▶ **Provided material**
- Opening Delimiter -

/-- Settles O37: the scan of all `N` bits of equal samples. -/
theorem equalSamplesDispatchNothing : Obligations.EqualSamplesDispatchNothing := by
  intro s hs he
  exact iterate_seqStep_equal s.n hs (Nat.zero_add _) he

/-! ### Any two samples, with a host whose handlers only return -/

/-- The event words of the bits `i` to `i` + `k` - 1. -/
def eventsFrom (pressSet releaseSet : Bool) (prev cur : Word) (i k : Nat) : List EvWord :=
  (List.range' i k).filterMap fun j => (edgeEvent pressSet releaseSet prev cur j).map (evWord · j)

theorem eventsFrom_zero (pressSet releaseSet : Bool) (prev cur : Word) (n : Nat) :
    eventsFrom pressSet releaseSet prev cur 0 n = dispatchEvents pressSet releaseSet prev cur n := by
  rw [eventsFrom, dispatchEvents, List.range_eq_range']

theorem eventsFrom_of_no_event {pressSet releaseSet : Bool} {prev cur : Word} {i : Nat} (k : Nat)
    (h : edgeEvent pressSet releaseSet prev cur i = none) :
    eventsFrom pressSet releaseSet prev cur i (k + 1) = eventsFrom pressSet releaseSet prev cur (i + 1) k := by
  simp [eventsFrom, List.range'_succ, h]

theorem eventsFrom_of_event {pressSet releaseSet : Bool} {prev cur : Word} {i : Nat} {kind : EvKind} (k : Nat)
    (h : edgeEvent pressSet releaseSet prev cur i = some kind) :
    eventsFrom pressSet releaseSet prev cur i (k + 1) =
      evWord kind i :: eventsFrom pressSet releaseSet prev cur (i + 1) k := by
  simp [eventsFrom, List.range'_succ, h]

theorem length_dispatchEvents_le (pressSet releaseSet : Bool) (prev cur : Word) (n : Nat) :
    (dispatchEvents pressSet releaseSet prev cur n).length ≤ n :=
  (List.length_filterMap_le _ _).trans_eq List.length_range

/-- `s` after a dispatch that emitted `es`, each of which was acknowledged. -/
def dispatched (es : List EvWord) (s : State) : State :=
  { s with prev := s.cur, seq := .ready, rspLog := s.rspLog ++ [0x00001#19], evLog := s.evLog ++ es }

theorem promptStep_of_ready (hs : s.seq = .ready) : promptStep s = .next s := by
  unfold promptStep
  rw [hs]

theorem promptStep_of_scan {i : Nat} (hs : s.seq = .scan i) : promptStep s = seqStep s := by
  unfold promptStep
  rw [hs]

theorem promptStep_of_evwait {i : Nat} (hs : s.seq = .evwait i) : promptStep s = .next (acknowledge i s) := by
  unfold promptStep
  rw [hs]

/-- From bit `i` on a dispatch takes one move for each bit, one for each event's acknowledge, and one for its end. -/
theorem iterate_promptStep_scan (k : Nat) {i : Nat} (hs : s.seq = .scan i) (hn : i + k = s.n) (hport : s.evPort = none) :
    iterate promptStep ((eventsFrom s.pressSet s.releaseSet s.prev s.cur i k).length + k + 1) s =
      .next (dispatched (eventsFrom s.pressSet s.releaseSet s.prev s.cur i k) s) := by
  induction k generalizing s i with
  | zero =>
    obtain rfl : i = s.n := hn
    refine (iterate_succ_of_next 0 ((promptStep_of_scan hs).trans (seqStep_of_scanEnd hs))).trans ?_
    simp [iterate, dispatched, eventsFrom]
  | succ k ih =>
    have hi : i < s.n := by omega
    have hn' : i + 1 + k = s.n := (Nat.succ_add_eq_add_succ i k).trans hn
    cases he : edgeEvent s.pressSet s.releaseSet s.prev s.cur i with
    | none =>
      have hgo := (promptStep_of_scan hs).trans (seqStep_of_no_event hs hi he)
      rw [eventsFrom_of_no_event k he, iterate_succ_of_next _ hgo]
      exact ih (s := gotoSeq (.scan (i + 1)) s) rfl hn' hport
    | some kind =>
      have hemit := (promptStep_of_scan hs).trans (seqStep_of_event hs hi he)
      have hack := promptStep_of_evwait (s := emitEvent kind i s) rfl
      rw [eventsFrom_of_event k he, List.length_cons, Nat.add_right_comm _ 1, iterate_succ_of_next _ hemit,
        iterate_succ_of_next _ hack]
      refine (ih (s := acknowledge i (emitEvent kind i s)) rfl hn' rfl).trans ?_
      simp [dispatched, acknowledge, emitEvent, hport]

/-- Settles O34: the dispatch takes `N` + 1 moves and one for each event, of which there are at most `N`; in `READY`
the moves left over change nothing. -/
theorem dispatchEmitsEveryChange : Obligations.DispatchEmitsEveryChange := by
  intro s hs hport
  have hrun := iterate_promptStep_scan s.n hs (Nat.zero_add _) hport
  rw [eventsFrom_zero] at hrun
  obtain ⟨spare, hspare⟩ := Nat.exists_eq_add_of_le (length_dispatchEvents_le s.pressSet s.releaseSet s.prev s.cur s.n)
  rw [show 2 * s.n + 1 = (dispatchEvents s.pressSet s.releaseSet s.prev s.cur s.n).length + s.n + 1 + spare by omega,
    iterate_add_of_next spare hrun, iterate_of_fixed (promptStep_of_ready rfl)]
  rfl

end Sys2Proof.Proofs
end

section
/-! PROOFS. Which events a pair of samples gives (42_edge_dispatch.md R101, R105). -/

namespace Sys2Proof.Proofs

open Sys2Proof.Machine Sys2Proof.Safety

variable {pressSet releaseSet : Bool} {prev cur : Word} {n i : Nat}

theorem channels_le_sixteen (m : KeyMode) : m.channels ≤ 16 := by
  cases m <;> decide

/-! ### The fields of an event word (30_encoding.md R63) -/

theorem evIndex_evWord (k : EvKind) (hi : i < 16) : evIndex (evWord k i) = i := by
  unfold evIndex evWord
  rw [BitVec.extractLsb'_append_eq_right, BitVec.toNat_ofNat, Nat.mod_eq_of_lt hi]

theorem msb_evWord (k : EvKind) (i : Nat) : (evWord k i).msb = decide (k = .press) := by
  cases k <;> exact BitVec.msb_append

theorem evWord_inj {k k' : EvKind} {j : Nat} (hi : i < 16) (hj : j < 16) (h : evWord k i = evWord k' j) :
    k = k' ∧ i = j := by
  constructor
  · have hkind := congrArg BitVec.msb h
    rw [msb_evWord, msb_evWord] at hkind
    revert hkind
    cases k <;> cases k' <;> decide
  · rw [← evIndex_evWord k hi, h, evIndex_evWord k' hj]

/-! ### The bits that report -/

/-- The indices of a dispatch's events are the bits that report an event, in ascending order. -/
theorem map_evIndex_dispatchEvents (hn : n ≤ 16) :
    (dispatchEvents pressSet releaseSet prev cur n).map evIndex =
      (List.range n).filter fun i => (edgeEvent pressSet releaseSet prev cur i).isSome := by
  rw [dispatchEvents, List.map_filterMap, ← List.filterMap_eq_filter]
  refine List.filterMap_congr fun i hi => ?_
  have hi' : i < 16 := (List.mem_range.1 hi).trans_le hn
  cases he : edgeEvent pressSet releaseSet prev cur i <;> simp [Option.guard, he, evIndex_evWord, hi']

/-- Settles O35: the bits are visited in ascending order, each at most once. -/
theorem dispatchIndicesIncrease : Obligations.DispatchIndicesIncrease := by
  intro pressSet releaseSet prev cur m
  have hindices := map_evIndex_dispatchEvents (pressSet := pressSet) (releaseSet := releaseSet) (prev := prev)
    (cur := cur) (channels_le_sixteen m)
  constructor
  · rw [hindices]
    exact List.pairwise_lt_range.filter _
  · intro e he
    have hmem := List.mem_map_of_mem (f := evIndex) he
    rw [hindices] at hmem
    exact List.mem_range.1 (List.mem_of_mem_filter hmem)

/-- A word of bit `i` is among the events exactly when bit `i` gives rise to its kind. -/
theorem evWord_mem_dispatchEvents {k : EvKind} (hn : n ≤ 16) (hi : i < n) :
    evWord k i ∈ dispatchEvents pressSet releaseSet prev cur n ↔ edgeEvent pressSet releaseSet prev cur i = some k := by
  simp only [dispatchEvents, List.mem_filterMap, List.mem_range, Option.map_eq_some_iff]
  constructor
  · rintro ⟨j, hj, k', he, hword⟩
    obtain ⟨rfl, rfl⟩ := evWord_inj (hj.trans_le hn) (hi.trans_le hn) hword
    exact he
  · intro he
    exact ⟨i, hi, k, he, rfl⟩

theorem edgeEvent_eq_press_iff (hi : i < 16) : edgeEvent pressSet releaseSet prev cur i = some .press ↔
    pressSet = true ∧ (cur &&& ~~~prev).getLsbD i = true := by
  rw [edgeEvent_eq_some_iff, edge_eq_press_iff]
  simp [handlerPresent, hi, and_comm]

theorem edgeEvent_eq_release_iff (hi : i < 16) : edgeEvent pressSet releaseSet prev cur i = some .release ↔
    releaseSet = true ∧ (~~~cur &&& prev).getLsbD i = true := by
  rw [edgeEvent_eq_some_iff, edge_eq_release_iff]
  simp [handlerPresent, hi, and_comm]

/-- With both handlers present exactly the changed bits report. -/
theorem isSome_edgeEvent_of_both (prev cur : Word) (i : Nat) :
    (edgeEvent true true prev cur i).isSome = (cur ^^^ prev).getLsbD i := by
  rw [edgeEvent, edge, BitVec.getLsbD_xor]
  cases cur.getLsbD i <;> cases prev.getLsbD i <;> rfl

theorem length_dispatchEvents_of_both (prev cur : Word) (hn : n ≤ 16) :
    (dispatchEvents true true prev cur n).length = ((List.range n).filter fun i => (cur ^^^ prev).getLsbD i).length := by
  rw [← List.length_map evIndex, map_evIndex_dispatchEvents hn]
  simp only [isSome_edgeEvent_of_both]

/-- Settles O36: an event is among those of the dispatch exactly when its bit is of its class and its handler is present. -/
theorem dispatchEventsAreTheDifferences : Obligations.DispatchEventsAreTheDifferences := by
  intro pressSet releaseSet prev cur m
  have hn := channels_le_sixteen m
  refine ⟨fun i hi => ⟨?_, ?_⟩, length_dispatchEvents_of_both prev cur hn⟩
  · exact (evWord_mem_dispatchEvents (k := .press) hn hi).trans (edgeEvent_eq_press_iff (hi.trans_le hn))
  · exact (evWord_mem_dispatchEvents (k := .release) hn hi).trans (edgeEvent_eq_release_iff (hi.trans_le hn))

end Sys2Proof.Proofs
end

section
/-! PROOFS. Who writes `PREV` (10_state.md R31 (c), 42_edge_dispatch.md R102). -/

namespace Sys2Proof.Proofs

open Sys2Proof.Machine Sys2Proof.Safety

variable {s t : State}

theorem drawLevel_prev (s : State) : (drawLevel s).2.prev = s.prev := by
  rw [drawLevel_frame]

theorem acqStep_keeps_prev {i : Nat} {ph : Phase} (h : acqStep i ph s = .next t) : t.prev = s.prev := by
  rcases acqStep_eq_next h with ⟨-, -, -, rfl⟩ | ⟨-, -, -, rfl⟩ | ⟨-, -, -, rfl⟩ | ⟨-, -, -, rfl⟩ | ⟨-, -, -, rfl⟩
  · rfl
  · rfl
  · exact drawLevel_prev s
  · rfl
  · rfl

/-- The sequencer keeps `PREV`, unless it ends a dispatch. -/
theorem seqStep_keeps_prev_or_ends (h : seqStep s = .next t) :
    t.prev = s.prev ∨ (s.seq = .scan s.n ∧ t.prev = s.cur ∧ t.seq = .ready) := by
  rcases seqStep_eq_next h with ⟨-, rfl⟩ | ⟨i, ph, -, hacq⟩ | ⟨i, hs, hscan⟩
  · exact .inl rfl
  · exact .inl (acqStep_keeps_prev hacq)
  · rcases scanStep_eq_next hscan with ⟨k, -, -, rfl⟩ | ⟨-, -, rfl⟩ | ⟨rfl, rfl⟩
    · exact .inl rfl
    · exact .inl rfl
    · exact .inr ⟨hs, rfl, congrArg seqAfterRespond hs⟩

theorem engineStep_keeps_prev (h : engineStep s = .next t) : t.prev = s.prev := by
  rw [engineStep_frame h]
  rfl

theorem runWord_keeps_prev {w : CmdWord} (h : runWord w s = .next t) : t.prev = s.prev := by
  obtain ⟨⟨-, -, -, -, -, -, hprev, -⟩, -⟩ := commandFrame w s t h
  exact hprev

/-- The host keeps `PREV`, unless it takes a reset. -/
theorem hostTurn_keeps_prev_or_resets (h : hostTurn s = .next t) :
    t.prev = s.prev ∨ ∃ st rest, s.host = .reset st :: rest ∧ t.host = rest ∧ t.prev = 0 := by
  rcases hostTurn_eq_next h with rfl | ⟨w, rest, -, -, hword⟩ | ⟨i, rest, -, -, rfl⟩ | ⟨st, rest, hs, rfl⟩
  · exact .inl rfl
  · exact .inl (runWord_keeps_prev (s := { s with host := rest }) hword)
  · exact .inl rfl
  · exact .inr ⟨st, rest, hs, rfl, rfl⟩

theorem agentTurn_keeps_prev_or_writes {a : Agent} (h : agentTurn a s = .next t) :
    t.prev = s.prev ∨ (s.seq = .scan s.n ∧ t.prev = s.cur ∧ t.seq = .ready) ∨
      ∃ st rest, s.host = .reset st :: rest ∧ t.host = rest ∧ t.prev = 0 := by
  cases a with
  | host => exact (hostTurn_keeps_prev_or_resets h).imp_right .inr
  | sequencer => exact (seqStep_keeps_prev_or_ends h).imp_right .inl
  | engine => exact .inl (engineStep_keeps_prev h)

/-- Settles O55: of all moves only the end of a dispatch and the host's reset write `PREV`. -/
theorem prevIsWrittenOnlyAtScanEnd : Obligations.PrevIsWrittenOnlyAtScanEnd := by
  constructor
  · intro s t h
    rcases step_cases s with hwait | ⟨a, ts, d, hmove⟩
    · cases hwait.symm.trans h
      exact .inl rfl
    · exact agentTurn_keeps_prev_or_writes (s := { s with turns := ts, draws := d }) (hmove.symm.trans h)
  · intro s hs
    exact ⟨_, seqStep_of_scanEnd hs, rfl, rfl, rfl, rfl⟩

end Sys2Proof.Proofs
end

section
/-! PROOFS. A command in a failed block (60_exceptions.md R131), and a word whose `arg` must be 0 (30_encoding.md R58). -/

namespace Sys2Proof.Proofs

open Sys2Proof.Machine

variable {s : State}

/-- `FAILED` is tested before anything a command does (R137). -/
theorem exec_of_failed (i : Instr) (ho : s.portOpen = true) (hf : s.failed = true) :
    exec i s = .next { s with rspLog := s.rspLog ++ [4#3 ++ s.errval] } := by
  obtain ⟨body, hbody⟩ := exec_is_command i s
  rw [hbody, command_of_failed body ho hf]
  rfl

theorem exists_reserved_of_arg_ne_zero {op : BitVec 4} {arg : BitVec 12}
    (hop : op = 1#4 ∨ op = 2#4 ∨ op = 4#4 ∨ op = 5#4) (harg : arg ≠ 0) :
    ∃ why, decode (commandWord op arg) = .reserved why := by
  rw [exists_reserved_iff, exists_command_iff, not_commandFields_iff, opField_commandWord, idxField_commandWord]
  exact .inr (.inr (.inl ⟨hop, harg⟩))

theorem runWord_of_arg_ne_zero {op : BitVec 4} {arg : BitVec 12} (hop : op = 1#4 ∨ op = 2#4 ∨ op = 4#4 ∨ op = 5#4)
    (harg : arg ≠ 0) (ho : s.portOpen = true) (hf : s.failed = false) :
    runWord (commandWord op arg) s = .next { s with rspLog := s.rspLog ++ [0x10000#19] } := by
  obtain ⟨why, hwhy⟩ := exists_reserved_of_arg_ne_zero hop harg
  simpa [hf] using runWord_of_reserved hwhy ho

- Closing Delimiter -

▶ **Task objective**
The lines to copy are those in the listing that contain "congrArg".

▶ **Output**
  · have hkind := congrArg BitVec.msb h
    · exact .inr ⟨hs, rfl, congrArg seqAfterRespond hs⟩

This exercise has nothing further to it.